"""

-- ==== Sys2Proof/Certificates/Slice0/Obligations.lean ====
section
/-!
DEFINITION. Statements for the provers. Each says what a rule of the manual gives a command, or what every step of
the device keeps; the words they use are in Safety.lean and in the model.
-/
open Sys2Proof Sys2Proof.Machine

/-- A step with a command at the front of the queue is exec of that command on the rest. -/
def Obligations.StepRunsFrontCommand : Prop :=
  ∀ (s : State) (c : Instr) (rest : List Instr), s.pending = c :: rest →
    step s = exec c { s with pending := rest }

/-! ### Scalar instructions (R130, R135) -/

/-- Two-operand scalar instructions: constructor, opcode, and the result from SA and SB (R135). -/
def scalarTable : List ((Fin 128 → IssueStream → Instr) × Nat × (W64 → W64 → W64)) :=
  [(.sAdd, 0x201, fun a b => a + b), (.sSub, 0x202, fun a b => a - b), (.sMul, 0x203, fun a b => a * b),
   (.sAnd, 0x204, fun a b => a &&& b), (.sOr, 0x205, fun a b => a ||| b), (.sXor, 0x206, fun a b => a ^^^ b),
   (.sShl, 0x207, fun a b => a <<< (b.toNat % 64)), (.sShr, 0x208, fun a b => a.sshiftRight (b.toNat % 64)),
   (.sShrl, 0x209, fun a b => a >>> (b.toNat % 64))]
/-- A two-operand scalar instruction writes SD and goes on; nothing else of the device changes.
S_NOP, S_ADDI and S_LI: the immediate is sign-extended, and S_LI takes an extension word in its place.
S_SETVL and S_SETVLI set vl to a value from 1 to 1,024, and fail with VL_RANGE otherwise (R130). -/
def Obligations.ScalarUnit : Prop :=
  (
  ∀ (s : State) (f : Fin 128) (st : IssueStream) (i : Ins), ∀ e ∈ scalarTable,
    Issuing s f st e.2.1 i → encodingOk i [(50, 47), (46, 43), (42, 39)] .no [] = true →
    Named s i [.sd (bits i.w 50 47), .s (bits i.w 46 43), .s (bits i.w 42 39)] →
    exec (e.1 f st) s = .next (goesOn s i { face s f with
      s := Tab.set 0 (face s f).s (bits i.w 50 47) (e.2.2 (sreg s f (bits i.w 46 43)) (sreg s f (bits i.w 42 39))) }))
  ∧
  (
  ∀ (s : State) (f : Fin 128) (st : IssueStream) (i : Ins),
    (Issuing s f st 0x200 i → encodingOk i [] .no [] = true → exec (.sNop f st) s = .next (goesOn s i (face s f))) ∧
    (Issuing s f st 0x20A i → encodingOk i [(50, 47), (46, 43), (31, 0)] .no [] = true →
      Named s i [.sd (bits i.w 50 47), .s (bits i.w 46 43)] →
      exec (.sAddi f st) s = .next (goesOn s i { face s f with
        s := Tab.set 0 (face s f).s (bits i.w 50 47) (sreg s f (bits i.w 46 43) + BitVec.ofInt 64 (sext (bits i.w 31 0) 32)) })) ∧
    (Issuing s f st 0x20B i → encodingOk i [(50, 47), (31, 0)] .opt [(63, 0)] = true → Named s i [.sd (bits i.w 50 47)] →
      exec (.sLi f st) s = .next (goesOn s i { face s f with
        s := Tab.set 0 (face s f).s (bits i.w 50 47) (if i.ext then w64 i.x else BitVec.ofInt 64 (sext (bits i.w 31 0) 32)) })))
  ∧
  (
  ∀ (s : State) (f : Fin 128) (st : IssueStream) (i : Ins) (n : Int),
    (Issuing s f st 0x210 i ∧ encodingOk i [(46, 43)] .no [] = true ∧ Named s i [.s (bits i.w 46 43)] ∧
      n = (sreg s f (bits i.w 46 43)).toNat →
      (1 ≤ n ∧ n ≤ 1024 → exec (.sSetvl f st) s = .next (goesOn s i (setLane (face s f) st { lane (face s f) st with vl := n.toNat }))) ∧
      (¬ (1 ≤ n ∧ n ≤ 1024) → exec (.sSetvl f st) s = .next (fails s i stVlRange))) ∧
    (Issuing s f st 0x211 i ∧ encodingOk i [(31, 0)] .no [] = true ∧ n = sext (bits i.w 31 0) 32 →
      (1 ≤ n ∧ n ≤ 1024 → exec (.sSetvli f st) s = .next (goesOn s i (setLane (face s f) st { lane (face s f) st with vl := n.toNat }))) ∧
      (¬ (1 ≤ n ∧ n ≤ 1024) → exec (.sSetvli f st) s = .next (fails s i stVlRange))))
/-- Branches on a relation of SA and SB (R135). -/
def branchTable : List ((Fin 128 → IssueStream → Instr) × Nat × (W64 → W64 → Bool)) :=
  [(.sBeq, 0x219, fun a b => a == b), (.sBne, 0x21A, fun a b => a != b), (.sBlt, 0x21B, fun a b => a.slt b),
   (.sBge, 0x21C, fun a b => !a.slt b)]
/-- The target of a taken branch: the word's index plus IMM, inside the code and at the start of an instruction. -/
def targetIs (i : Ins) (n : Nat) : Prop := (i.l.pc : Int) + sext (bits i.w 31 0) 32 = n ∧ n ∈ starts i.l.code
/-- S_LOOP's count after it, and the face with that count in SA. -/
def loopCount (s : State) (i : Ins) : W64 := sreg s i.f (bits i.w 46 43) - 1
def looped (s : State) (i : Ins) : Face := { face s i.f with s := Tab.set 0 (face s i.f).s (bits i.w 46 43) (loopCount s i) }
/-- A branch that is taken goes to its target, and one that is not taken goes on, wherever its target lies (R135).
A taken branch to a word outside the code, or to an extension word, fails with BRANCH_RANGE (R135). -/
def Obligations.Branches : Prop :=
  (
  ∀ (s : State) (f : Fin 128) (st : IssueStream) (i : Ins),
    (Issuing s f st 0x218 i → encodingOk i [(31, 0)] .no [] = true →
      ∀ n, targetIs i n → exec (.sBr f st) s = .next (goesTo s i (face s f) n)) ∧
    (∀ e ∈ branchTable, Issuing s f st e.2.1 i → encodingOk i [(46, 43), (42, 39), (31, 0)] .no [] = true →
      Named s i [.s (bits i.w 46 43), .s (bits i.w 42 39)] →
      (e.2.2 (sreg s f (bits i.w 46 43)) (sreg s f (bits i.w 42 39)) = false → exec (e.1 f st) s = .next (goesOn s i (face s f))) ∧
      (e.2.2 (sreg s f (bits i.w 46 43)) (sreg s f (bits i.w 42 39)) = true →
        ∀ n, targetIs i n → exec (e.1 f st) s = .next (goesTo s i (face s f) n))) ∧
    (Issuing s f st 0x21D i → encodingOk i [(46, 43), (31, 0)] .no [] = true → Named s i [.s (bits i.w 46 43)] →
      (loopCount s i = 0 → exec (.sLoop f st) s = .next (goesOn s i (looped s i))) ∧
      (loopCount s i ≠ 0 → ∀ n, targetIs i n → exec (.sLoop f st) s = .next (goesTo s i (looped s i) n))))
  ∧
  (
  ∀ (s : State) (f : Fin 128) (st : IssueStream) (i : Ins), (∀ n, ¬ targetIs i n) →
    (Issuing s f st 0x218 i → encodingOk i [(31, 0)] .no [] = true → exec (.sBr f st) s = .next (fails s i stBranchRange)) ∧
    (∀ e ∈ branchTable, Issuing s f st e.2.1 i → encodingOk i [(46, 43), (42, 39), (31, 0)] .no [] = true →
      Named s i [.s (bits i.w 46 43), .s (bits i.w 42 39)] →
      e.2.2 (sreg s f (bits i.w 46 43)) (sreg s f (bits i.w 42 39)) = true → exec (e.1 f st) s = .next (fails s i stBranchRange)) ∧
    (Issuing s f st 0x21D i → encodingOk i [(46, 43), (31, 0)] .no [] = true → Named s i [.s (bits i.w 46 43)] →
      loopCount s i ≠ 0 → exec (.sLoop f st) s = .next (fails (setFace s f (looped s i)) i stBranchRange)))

"""
"""

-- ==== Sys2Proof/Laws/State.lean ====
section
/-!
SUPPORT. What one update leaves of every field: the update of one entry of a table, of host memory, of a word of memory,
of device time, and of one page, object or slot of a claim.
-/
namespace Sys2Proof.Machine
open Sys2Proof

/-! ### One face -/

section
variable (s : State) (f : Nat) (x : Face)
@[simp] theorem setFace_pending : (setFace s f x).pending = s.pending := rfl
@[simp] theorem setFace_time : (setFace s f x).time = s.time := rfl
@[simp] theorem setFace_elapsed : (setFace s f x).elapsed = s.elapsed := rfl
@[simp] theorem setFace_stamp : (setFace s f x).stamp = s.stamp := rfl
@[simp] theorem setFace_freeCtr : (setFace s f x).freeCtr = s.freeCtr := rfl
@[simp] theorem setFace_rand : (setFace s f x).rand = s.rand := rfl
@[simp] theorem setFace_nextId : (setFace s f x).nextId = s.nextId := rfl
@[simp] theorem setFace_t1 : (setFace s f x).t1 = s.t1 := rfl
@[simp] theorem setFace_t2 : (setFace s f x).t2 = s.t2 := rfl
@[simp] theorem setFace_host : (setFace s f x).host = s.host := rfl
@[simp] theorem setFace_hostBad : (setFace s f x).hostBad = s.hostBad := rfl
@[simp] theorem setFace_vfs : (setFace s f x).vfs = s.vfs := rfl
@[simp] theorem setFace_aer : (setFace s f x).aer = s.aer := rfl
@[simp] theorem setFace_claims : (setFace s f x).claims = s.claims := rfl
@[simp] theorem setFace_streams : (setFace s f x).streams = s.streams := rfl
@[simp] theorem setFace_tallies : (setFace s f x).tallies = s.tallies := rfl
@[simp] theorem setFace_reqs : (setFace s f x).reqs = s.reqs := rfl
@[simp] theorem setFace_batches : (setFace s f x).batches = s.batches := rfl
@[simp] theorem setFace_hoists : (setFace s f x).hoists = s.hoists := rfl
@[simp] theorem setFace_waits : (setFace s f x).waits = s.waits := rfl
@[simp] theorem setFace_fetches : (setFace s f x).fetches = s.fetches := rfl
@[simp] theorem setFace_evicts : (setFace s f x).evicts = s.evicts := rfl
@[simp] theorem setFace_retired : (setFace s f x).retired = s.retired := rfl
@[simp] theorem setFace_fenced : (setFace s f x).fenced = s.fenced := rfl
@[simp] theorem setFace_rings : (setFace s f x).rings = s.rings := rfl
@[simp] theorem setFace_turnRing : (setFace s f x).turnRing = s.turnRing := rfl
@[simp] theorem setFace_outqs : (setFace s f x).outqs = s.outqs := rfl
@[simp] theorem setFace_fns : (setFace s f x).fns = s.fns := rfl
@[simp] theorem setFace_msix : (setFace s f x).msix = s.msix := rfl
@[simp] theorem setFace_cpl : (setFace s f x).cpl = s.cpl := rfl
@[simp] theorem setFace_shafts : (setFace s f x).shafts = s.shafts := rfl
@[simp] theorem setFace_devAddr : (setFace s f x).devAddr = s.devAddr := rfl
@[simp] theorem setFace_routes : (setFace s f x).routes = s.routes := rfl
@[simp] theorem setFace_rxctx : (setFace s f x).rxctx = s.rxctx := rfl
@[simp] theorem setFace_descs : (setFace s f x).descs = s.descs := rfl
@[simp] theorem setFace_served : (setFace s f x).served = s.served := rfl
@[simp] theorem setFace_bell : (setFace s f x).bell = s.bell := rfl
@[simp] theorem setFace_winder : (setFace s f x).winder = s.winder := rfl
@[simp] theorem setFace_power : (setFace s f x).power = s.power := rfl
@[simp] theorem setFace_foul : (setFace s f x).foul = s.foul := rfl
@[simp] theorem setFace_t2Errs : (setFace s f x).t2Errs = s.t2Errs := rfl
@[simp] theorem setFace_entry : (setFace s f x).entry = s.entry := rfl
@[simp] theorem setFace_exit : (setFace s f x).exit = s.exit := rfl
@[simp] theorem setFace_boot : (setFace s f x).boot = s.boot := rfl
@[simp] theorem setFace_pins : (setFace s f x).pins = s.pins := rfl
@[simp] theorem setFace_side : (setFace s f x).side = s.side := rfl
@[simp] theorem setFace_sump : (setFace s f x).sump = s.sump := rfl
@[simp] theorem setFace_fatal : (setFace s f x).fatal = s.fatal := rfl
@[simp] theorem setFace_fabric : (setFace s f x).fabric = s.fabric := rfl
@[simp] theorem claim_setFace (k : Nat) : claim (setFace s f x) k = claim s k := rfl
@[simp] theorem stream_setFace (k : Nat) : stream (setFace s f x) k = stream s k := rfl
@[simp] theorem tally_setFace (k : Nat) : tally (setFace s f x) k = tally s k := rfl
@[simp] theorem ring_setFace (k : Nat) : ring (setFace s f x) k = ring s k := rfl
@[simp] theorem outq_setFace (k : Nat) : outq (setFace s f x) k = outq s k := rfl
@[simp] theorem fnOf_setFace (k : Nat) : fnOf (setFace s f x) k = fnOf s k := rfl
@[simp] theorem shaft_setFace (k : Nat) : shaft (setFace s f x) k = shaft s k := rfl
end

"""

THE PROBLEM: What is needed is an exact copy of the lines above, from the one containing "def looped (s" through the one containing "loopCount s i ≠ 0 → exec", with nothing added.

RESPONSE TO THIS EXERCISE:
def looped (s : State) (i : Ins) : Face := { face s i.f with s := Tab.set 0 (face s i.f).s (bits i.w 46 43) (loopCount s i) }
/-- A branch that is taken goes to its target, and one that is not taken goes on, wherever its target lies (R135).
A taken branch to a word outside the code, or to an extension word, fails with BRANCH_RANGE (R135). -/
def Obligations.Branches : Prop :=
  (
  ∀ (s : State) (f : Fin 128) (st : IssueStream) (i : Ins),
    (Issuing s f st 0x218 i → encodingOk i [(31, 0)] .no [] = true →
      ∀ n, targetIs i n → exec (.sBr f st) s = .next (goesTo s i (face s f) n)) ∧
    (∀ e ∈ branchTable, Issuing s f st e.2.1 i → encodingOk i [(46, 43), (42, 39), (31, 0)] .no [] = true →
      Named s i [.s (bits i.w 46 43), .s (bits i.w 42 39)] →
      (e.2.2 (sreg s f (bits i.w 46 43)) (sreg s f (bits i.w 42 39)) = false → exec (e.1 f st) s = .next (goesOn s i (face s f))) ∧
      (e.2.2 (sreg s f (bits i.w 46 43)) (sreg s f (bits i.w 42 39)) = true →
        ∀ n, targetIs i n → exec (e.1 f st) s = .next (goesTo s i (face s f) n))) ∧
    (Issuing s f st 0x21D i → encodingOk i [(46, 43), (31, 0)] .no [] = true → Named s i [.s (bits i.w 46 43)] →
      (loopCount s i = 0 → exec (.sLoop f st) s = .next (goesOn s i (looped s i))) ∧
      (loopCount s i ≠ 0 → ∀ n, targetIs i n → exec (.sLoop f st) s = .next (goesTo s i (looped s i) n))))
  ∧
  (
  ∀ (s : State) (f : Fin 128) (st : IssueStream) (i : Ins), (∀ n, ¬ targetIs i n) →
    (Issuing s f st 0x218 i → encodingOk i [(31, 0)] .no [] = true → exec (.sBr f st) s = .next (fails s i stBranchRange)) ∧
    (∀ e ∈ branchTable, Issuing s f st e.2.1 i → encodingOk i [(46, 43), (42, 39), (31, 0)] .no [] = true →
      Named s i [.s (bits i.w 46 43), .s (bits i.w 42 39)] →
      e.2.2 (sreg s f (bits i.w 46 43)) (sreg s f (bits i.w 42 39)) = true → exec (e.1 f st) s = .next (fails s i stBranchRange)) ∧
    (Issuing s f st 0x21D i → encodingOk i [(46, 43), (31, 0)] .no [] = true → Named s i [.s (bits i.w 46 43)] →
      loopCount s i ≠ 0 → exec (.sLoop f st) s = .next (fails (setFace s f (looped s i)) i stBranchRange)))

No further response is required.